## Task material
/-- The data port full, empty, and of a corrupt EC. -/
theorem witness_PortInReadsTheData :
    ({ ports with ec := { Ec.reset with obf := true } }).ec.obf = true ∧
    ({ ports with ec := { Ec.reset with obf := true } }).ec.corrupt = false ∧ ports.ec.obf = false ∧
    ({ ports with ec := { Ec.reset with corrupt := true } }).ec.corrupt = true := by decide
/-- A byte taken, by any EC outside a transaction and by the responder inside one, and the two ways to
corrupt it. -/
theorem witness_PortOutGivesTheByteToTheEc :
    ports.ec.ibf = false ∧ ports.ec.corrupt = false ∧ ports.ec.ph = .idle ∧
    responder.ec.ibf = false ∧ responder.ec.reference = true ∧ responder.ec.ph ≠ .idle ∧
    ({ ports with ec := { Ec.reset with ibf := true } }).ec.ibf = true ∧
    ({ ports with ec := { Ec.reset with ph := .wrAddr } }).ec.reference = false := by decide
theorem witness_IbfFollowsTheByte :
    Ec.reset.ibf = false ∧ ({ Ec.reset with ibf := true }).ibf = true ∧
    ({ Ec.reset with ibf := true }).corrupt = false := by decide
theorem witness_CorruptionIsForEverAndFree :
    ({ Ec.reset with ibf := true }).ibf = true ∧ ({ Ec.reset with ph := .wrAddr }).ph ≠ .idle ∧
    Ec.reset.reference = false ∧
    ({ ports with ec := { Ec.reset with corrupt := true } }).ec.corrupt = true := by decide
theorem witness_ConsumedDataByteIsStored :
    let e : Ec := { Ec.reset with ibf := true, ph := .wrData 0xCE }
    e.regs.wf = true ∧ e.ibf = true ∧ e.corrupt = false ∧ e.inbCmd = false ∧ e.ph = .wrData 0xCE := by decide
theorem witness_RegistersChangeOnlyByTheEc :
    (∀ ms ∈ (scripted [[.take, .produce], [.drop]] ports).env.moves, ∀ m ∈ ms, silentMove m = true) ∧
    ((after (exec (.portIn .sc) (scripted [[.take, .produce], [.drop]] ports))).map
      (fun t => (t.env.moves, t.ec.corrupt))) = some ([[.drop]], false) ∧
    ((after (step (scripted [[.take], [.drop]] { loop with phase := .lSnap, env := { loop.env with snaps := [.openFail] },
                                                            guardTaken := true, g := .done }))).map
      (fun t => (t.env.moves, t.ec.corrupt))) = some ([[.drop]], false) := by decide

/-- A wait that succeeds, and one that times out. -/
theorem witness_WaitforPollsAtMostHundredTimes :
    result (.waitfor .ibf false) (scripted (quiet 1) ports) = some .ok ∧
    (after (exec (.waitfor .obf true) (scripted (quiet 100) ports))).map (fun t => (t.ret, t.main.pollN)) =
      some (.err (.timeout { port := .sc, flag := .obf, expected := true }), 100) := by decide +kernel

theorem witness_EcWriteCounts_ok : ∃ t, exec (.ecWrite 1 2) (scripted (promptWrite true) ports) = .next t :=
  after_eq (by decide +kernel)
/-- A dead EC: one byte sent, and the EC is left corrupt. -/
theorem witness_EcWriteCounts_midway :
    (after (exec (.ecWrite 1 2) (scripted (List.replicate 102 []) ports))).map
      (fun t => ((sentIn t.trace).length, t.ec.corrupt)) = some (1, true) ∧ ports.ec.reference = false := by
  decide +kernel
theorem witness_PromptEcTakesTheWrite :
    let s := scripted (promptWrite true ++ [[.consume]]) ports
    s.cfg.board.ecCmdRead ≠ s.cfg.board.ecCmdWrite ∧ EcIdle s.ec ∧
    s.ec.regs.wf = true ∧ s.env.moves = promptWrite true ++ [[.consume]] :=
  ⟨by decide, ⟨rfl, rfl, rfl, rfl⟩, by decide, rfl⟩
/-- The same without the trailing wait. -/
theorem witness_PromptEcTakesTheWrite_no_wait :
    let s := scripted (promptWrite false ++ [[]]) { ports with cfg := { cfg with writeTrailingWait := false } }
    s.env.moves = promptWrite s.cfg.writeTrailingWait ++ [[]] := rfl
theorem witness_PromptEcAnswersTheRead :
    let s := scripted (promptRead ++ [[]]) ports
    EcIdle s.ec ∧ s.env.moves = promptRead ++ [[]] := ⟨⟨rfl, rfl, rfl, rfl⟩, rfl⟩
theorem witness_SoftReadAlwaysAnswers :
    ports.cfg.readPolicy = .soft ∧
    ({ ports with main := { ports.main with hs := .rData, late := true } }).main.late = true := by decide
/-- A hard read given up at its second wait, one byte sent. -/
theorem witness_HardReadIsFailFast :
    ({ ports with cfg := cfgHard }).cfg.readPolicy = .hard ∧
    (after (exec (.ecRead 7) (scripted (quiet 102) { ports with cfg := cfgHard }))).map
      (fun t => ((sentIn t.trace).length, t.ec.corrupt)) = some (1, true) := by decide +kernel
theorem witness_DutyWriteChecksItsRange : (-1 : Int) < 0 ∧ (100 : Int) < 101 := by decide
theorem witness_RpmDecOrder :
    rawCombined 0 1 > 0 ∧ rawCombined 0 1 ≤ rawCombined 255 255 ∧ rawCombined 5 0xCB < rawCombined 5 0xCC ∧
    rawCombined 5 0xCC ≤ 1484 := by decide
theorem witness_IdentifyDutySnapsWithinOne :
    (16 : Int) ∈ Config.canon ∧ ((17 : Int) - 16).natAbs ≤ 1 ∧ ((15 : Int) - 16).natAbs ≤ 1 ∧
    (∀ level ∈ Config.canon, 1 < ((18 : Int) - level).natAbs) ∧
    (∀ level ∈ Config.canon, 1 < ((102 : Int) - level).natAbs) := by decide
/-- `NoChange`; an escalation that is smoothed, one that is not, and a de-escalation. -/
theorem witness_NextDutySmoothsEscalations :
    threshold (max 54 0 : Nat) (identifyDuty 0) = .noChange ∧
    threshold (max 90 0 : Nat) (identifyDuty 30) = .duty 65 ∧ (65 : Int) - (identifyDuty 30 + (65 - 30) / 2) > 2 ∧
    threshold (max 90 0 : Nat) (identifyDuty 62) = .duty 65 ∧ (65 : Int) - (identifyDuty 62 + (65 - 62) / 2) ≤ 2 ∧
    threshold (max 45 0 : Nat) (identifyDuty 65) = .duty 0 := by decide
theorem witness_NextDutyRangeAndProgress :
    threshold (maxTemp 90 0).toNat (identifyDuty ((30 : Duty).val : Int)) = .duty 65 ∧
    nextDuty 90 0 30 = .duty 47 ∧ (30 : Duty) < 65 ∧
    threshold (maxTemp 45 0).toNat (identifyDuty ((65 : Duty).val : Int)) = .duty 0 ∧ nextDuty 45 0 65 = .duty 0 := by
  decide
theorem witness_NoPrivilegeEndsTheRun :
    ({ start with priv := false }).top ≠ .exit ∧ ({ start with priv := false }).priv = false ∧
    result .acquire { start with priv := false } = some (.err .permission) ∧
    (after (step { start with priv := false })).map (fun t => t.log) = some (start.log ++ [.permissionDenied]) := by
  decide
theorem witness_PolledSnapshot_hard :
    (after (exec .polledSnapshot (scripted (List.replicate 102 []) { ports with cfg := cfgHard }))).map
      (fun t => (t.ret, t.log)) =
    some (.err (.timeout { port := .sc, flag := .ibf, expected := false }), []) := by decide +kernel
/-- `DUMP` and `SETDUTY` under `hard` with a dead EC: the first wait after a byte times out. -/
theorem witness_DumpReportsAndExits_hard :
    (after (exec .dump (scripted (quiet 104) { start with cfg := cfgHard }))).map (fun t => (sentIn t.trace, t.exit)) =
      some ([(.sc, 0x80)], some 1) := by decide +kernel
/-- `SETDUTY` whose write fails, and one whose first read does. -/
theorem witness_SetdutyWritesThenReports_failed :
    (after (exec (.setduty 65) (scripted (quiet 105) start))).map (fun t => (sentIn t.trace, t.exit)) =
      some ([(.sc, 0x81)], some 1) ∧
    (after (exec (.setduty 65) (scripted (quiet 2 ++ promptWrite true ++ quiet 104) { start with cfg := cfgHard }))).map
      (fun t => (sentIn t.trace, t.exit)) =
      some ([(.sc, 0x81), (.data, 0xCE), (.data, 165), (.sc, 0x80)], some 1) := by decide +kernel
theorem witness_SnapReadByAnswer :
    nextSnap (answering .openFail loop) = .openFail ∧ nextSnap (answering .readError loop) = .readError ∧
    nextSnap (answering (.bytes [1]) loop) = .bytes [1] ∧ ([1] : List Byte).length ≠ 256 ∧
    nextSnap (answering full loop) = full ∧ (List.replicate 256 (0 : Byte)).length = 256 :=
  ⟨rfl, rfl, rfl, by decide, rfl, List.length_replicate⟩
theorem witness_SoftSnapshotFailureSkipsTheTick :
    loop.top ≠ .exit ∧ loop.run = true ∧ nextSnap (ecAdvance (answering .readError loop)) = .readError ∧
    nextSnap (ecAdvance (answering (.bytes []) loop)) = .bytes [] ∧ ([] : List Byte).length ≠ 256 :=
  ⟨by decide, rfl, rfl, rfl, by decide⟩
theorem witness_OpenFailureEndsTheRun : nextSnap (ecAdvance (answering .openFail loop)) = .openFail := rfl

/-- A tick in the loop, with the two registers and the last auto-selected duty given. -/
def tickWith (cpu raw : Byte) (auto : Int) : State :=
  { answering full (withRegs (Mem.write [(0x07, cpu)] 0xCE raw) loop) with
    cs := { loop.cs with autoDuty := auto }
    env := { loop.env with snaps := [full], moves := quiet 5 ++ promptWrite true ++ quiet 2,
                           bytes := List.replicate 7 0, times := [{ minute := 1, second := 2 }] } }
/-- What a tick sends and the duty it leaves as the last auto-selected one. -/
def ticked (s : State) : Option (List (Port × Byte) × Int) :=
  (after (exec .tick s)).map fun t => (sentIn t.trace, t.cs.autoDuty)
theorem witness_TickDecidesAndWrites :
    tickState.top ≠ .exit ∧ tickState.acquired = true ∧ tickState.run = true := by decide
theorem witness_Tick_answer : nextSnap (ecAdvance tickState) = full ∧ nextSnap (ecAdvance (tickWith 90 165 65)) = full :=
  ⟨rfl, rfl⟩
/-- `NoChange`. -/
theorem witness_Tick_noChange : ticked (tickWith 90 165 65) = some ([], 65) := by decide +kernel
/-- A duty that needs no write, not 0 and 0. -/
theorem witness_Tick_kept : ticked (tickWith 56 43 17) = some ([], 17) ∧ ticked (tickWith 45 0 0) = some ([], 0) := by
  decide +kernel
/-- The write of 0 that stops a fan, and a new duty. -/
theorem witness_Tick_written :
    ticked (tickWith 45 165 0) = some ([(.sc, 0x81), (.data, 0xCE), (.data, 0)], 0) ∧
    ticked (tickWith 70 20 8) = some ([(.sc, 0x81), (.data, 0xCE), (.data, 48)], 19) := by decide +kernel
/-- The guard's write times out: a dead EC. -/
theorem witness_GuardWritesTheSafeDuty_failed :
    (after (exec (.guard .sigint) (scripted (quiet 105) loop))).map (fun t => (t.exit, sentIn t.trace)) =
      some (some 1, [(.sc, 0x81)]) := by decide +kernel
theorem witness_GuardWritesTheSafeDuty :
    loop.top ≠ .exit ∧ loop.acquired = true ∧ loop.armed = true ∧ loop.guardTaken = false := by decide
theorem witness_OtherStopRequestsHaveNoEffect :
    start.armed = false ∧ guarded.top ≠ .exit ∧ guarded.guardTaken = true := by decide
/-- A boundary at which the guard enters, and one at which the exit wins. -/
theorem witness_GuardEntersAtAnyBoundary :
    loop.issue = none ∧ loop.g = .idle ∧ writesExit (mainStep { loop with phase := .lSleep }) = false ∧
    writesExit (mainStep { loop with phase := .lSnapFailed .openFail }) = true := by decide
/-- The guard about to write, and the guard whose write has failed. -/
def guarding (pos : GuardPos) : State := { loop with g := .active pos, guardTaken := true, run := false }
theorem witness_GuardFreezesMain :
    (guarding .write).g = .active .write ∧ (∃ t, step (guarding .write) = .next t) ∧
    ∃ t, step (guarding (.failed { port := .sc, flag := .ibf, expected := false })) = .next t :=
  ⟨rfl, after_eq (by decide), after_eq (by decide)⟩
theorem witness_Inv_guarding : Inv (guarding .write) := by
  constructor <;> simp [guarding, loop, ports, start, State.reset, Latches.reset, reset_wf, readState]
theorem witness_StartupStepsRefineTheCommand :
    start.top = .start ∧ start.issue = none ∧ start.g = .idle ∧ start.armed = false ∧ start.main.hs = .idle := by
  decide
theorem witness_GuardStepsRefineTheHandler :
    loop.top ≠ .exit ∧ loop.issue = none ∧ loop.acquired = true ∧ loop.armed = true ∧ loop.guardTaken = false ∧
    loop.guard.hs = .idle := by decide
theorem witness_LoopStepsRefineTick :
    loop.top = .auto ∧ loop.phase = .lHead ∧ loop.main.hs = .idle ∧ loop.acquired = true := by decide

## Exercise prompt
Copy out, from the data above, each line where the string "readError" is present.

## Your response
    nextSnap (answering .openFail loop) = .openFail ∧ nextSnap (answering .readError loop) = .readError ∧
    loop.top ≠ .exit ∧ loop.run = true ∧ nextSnap (ecAdvance (answering .readError loop)) = .readError ∧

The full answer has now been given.